To reach the same accuracy, ALTO can save 29.68% of computation time.

Highlights & Insights¶

Constraint derivation from ODE perspective: The discrete optimizer is cast as a continuous-time ODE, and the stability condition on eigenvalue real parts yields the constraint \(|\alpha| < 1/(1-\beta_1)\), bridging theoretical stability and practical hyperparameter selection.
EMA₂ = memory of early directions: The EMA of EMA allows the optimizer to leverage informative directions accumulated during early training—when gradients decay rapidly—as a "navigation guide" in later stages, which is particularly beneficial for large-batch training.
Large batch = more reliable gradient differences: Larger batches produce more accurate gradient estimates → more reliable gradient differences \(\mathbf{g}_k - \mathbf{g}_{k-1}\) → greater advantage for ALTO, which explains why improvements are most pronounced in the large-batch regime.

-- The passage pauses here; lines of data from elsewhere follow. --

-- ==== Sys2Proof/Laws/KeepsCal.lean ====
section
/-! SUPPORT. What every operation of Machine/Cal.lean keeps: the queue, the fabric clock, the canonical form of the register
file and every burnt fuse. -/

set_option linter.all false

namespace Sys2Proof.Machine

theorem State.setCalBank_keeps {r s : State} (h : Keeps r s) (b : Nat) (x : CalBank) :
    Keeps r (State.setCalBank s b x) := by
  unfold State.setCalBank
  repeat' first
    | with_reducible assumption
    | intro _
    | with_reducible apply State.setF_keeps
    | with_reducible apply State.setBit_keeps
    | with_reducible apply keeps_ite
    | with_reducible apply keeps_foldl
    | (fail_if_no_progress with_reducible refine keeps_mk ?_ rfl rfl rfl rfl)
    | dsimp only
    | (split <;> (try (rename_i heq; obtain rfl := snd_eq heq)))

theorem State.putCoef_keeps {r s : State} (h : Keeps r s) (key : Nat) (c : Coef) :
    Keeps r (State.putCoef s key c) := by
  unfold State.putCoef
  repeat' first
    | with_reducible assumption
    | intro _
    | with_reducible apply keeps_ite
    | with_reducible apply keeps_foldl
    | (fail_if_no_progress with_reducible refine keeps_mk ?_ rfl rfl rfl rfl)
    | dsimp only
    | (split <;> (try (rename_i heq; obtain rfl := snd_eq heq)))

theorem State.setCoef_keeps {r s : State} (h : Keeps r s) (b : Nat) (slice : Nat) (c : Coef) :
    Keeps r (State.setCoef s b slice c) := by
  unfold State.setCoef
  repeat' first
    | with_reducible assumption
    | intro _
    | with_reducible apply keeps_ite
    | with_reducible apply keeps_foldl
    | (fail_if_no_progress with_reducible refine keeps_mk ?_ rfl rfl rfl rfl)
    | dsimp only
    | (split <;> (try (rename_i heq; obtain rfl := snd_eq heq)))

theorem State.coefsTake_keeps {r s : State} (h : Keeps r s) :
    Keeps r (State.coefsTake s) := by
  unfold State.coefsTake
  repeat' first
    | with_reducible assumption
    | intro _
    | with_reducible apply State.putCoef_keeps
    | with_reducible apply keeps_ite
    | with_reducible apply keeps_foldl
    | (fail_if_no_progress with_reducible refine keeps_mk ?_ rfl rfl rfl rfl)
    | dsimp only
    | (split <;> (try (rename_i heq; obtain rfl := snd_eq heq)))

theorem State.pushMon_keeps {r s : State} (h : Keeps r s) (bank : Nat) (slice : Nat) (kind : Nat) (value : Nat) :
    Keeps r (State.pushMon s bank slice kind value) := by
  unfold State.pushMon
  repeat' first
    | with_reducible assumption
    | intro _
    | with_reducible apply keeps_ite
    | with_reducible apply keeps_foldl
    | (fail_if_no_progress with_reducible refine keeps_mk ?_ rfl rfl rfl rfl)
    | dsimp only
    | (split <;> (try (rename_i heq; obtain rfl := snd_eq heq)))

theorem State.monSettle_keeps {r s : State} (h : Keeps r s) :
    Keeps r (State.monSettle s) := by
  unfold State.monSettle
  repeat' first
    | with_reducible assumption
    | intro _
    | with_reducible apply State.hwSet_keeps
    | with_reducible apply State.rclAdd_keeps
    | with_reducible apply keeps_ite
    | with_reducible apply keeps_foldl
    | (fail_if_no_progress with_reducible refine keeps_mk ?_ rfl rfl rfl rfl)
    | dsimp only
    | (split <;> (try (rename_i heq; obtain rfl := snd_eq heq)))

theorem State.monTake_keeps {r s : State} (h : Keeps r s) :
    Keeps r (State.monTake s) := by
  unfold State.monTake
  repeat' first
    | with_reducible assumption
    | intro _
    | with_reducible apply keeps_ite
    | with_reducible apply keeps_foldl
    | (fail_if_no_progress with_reducible refine keeps_mk ?_ rfl rfl rfl rfl)
    | dsimp only
    | (split <;> (try (rename_i heq; obtain rfl := snd_eq heq)))

theorem State.startVisit_keeps {r s : State} (h : Keeps r s) (b : Nat) (slice : Nat) :
    Keeps r (State.startVisit s b slice) := by
  unfold State.startVisit
  repeat' first
    | with_reducible assumption
    | intro _
    | with_reducible apply State.setCalBank_keeps
    | with_reducible apply keeps_ite
    | with_reducible apply keeps_foldl
    | (fail_if_no_progress with_reducible refine keeps_mk ?_ rfl rfl rfl rfl)
    | dsimp only
    | (split <;> (try (rename_i heq; obtain rfl := snd_eq heq)))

Limitations & Future Work¶

Five additional hyperparameters are introduced (\(\alpha, \beta_1, \beta_2, \beta_3, \varepsilon\)); although the authors claim that only \(\beta_1\) and \(\eta\) typically require tuning, the overall tuning burden is still increased.
Each step incurs a minor additional cost for maintaining the EMA of gradient differences, resulting in slightly longer epoch times compared to Lamb.
The non-convex convergence analysis relies on relatively strong assumptions (Assumptions 3.3–3.5), particularly the monotonicity assumption, which may not hold in practice.
Experiments are conducted on a single node with 4×A100 GPUs; communication bottlenecks in multi-node distributed settings remain unevaluated.
The relationship between the sign of \(\alpha\) and batch size is empirically motivated, lacking theoretical justification.

vs. Lamb [You et al., 2020]: Lamb serves as the foundation of ALTO, with layer-wise regularization inherited from it. ALTO with the exploration term \(\mathbf{a}_k\) outperforms Lamb at all batch sizes.
vs. AdaBelief [Zhuang et al., 2020]: AdaBelief replaces \(g_k^2\) with \((g_k - m_{k-1})^2\) in the adaptive learning rate, focusing on gradient prediction accuracy. ALTO instead focuses on the directional information contained in gradient differences.
vs. SAM/Sharpness-Aware methods: SAM explicitly minimizes loss landscape sharpness. ALTO implicitly favors flat minima via gradient differences, without requiring additional forward passes.
vs. LR warmup/cosine schedules: Scheduling strategies operate in the temporal dimension. ALTO's exploration operates in the geometric/directional dimension; the two are orthogonal and can be combined.

Rating¶

Novelty: ⭐⭐⭐⭐ The insight of using gradient differences as a valley-tracking direction is original, and the EMA₂ design is theoretically grounded.
Experimental Thoroughness: ⭐⭐⭐⭐⭐ Comprehensive coverage across CV/NLP/RL tasks, multiple models, and multiple batch sizes, with 17 consistently positive results.
Writing Quality: ⭐⭐⭐⭐ The directional analysis diagrams and tables (Table 1, Fig. 2) are highly intuitive.
Value: ⭐⭐⭐⭐ Directly applicable to large-batch training; ALTO can serve as a drop-in replacement for Lamb.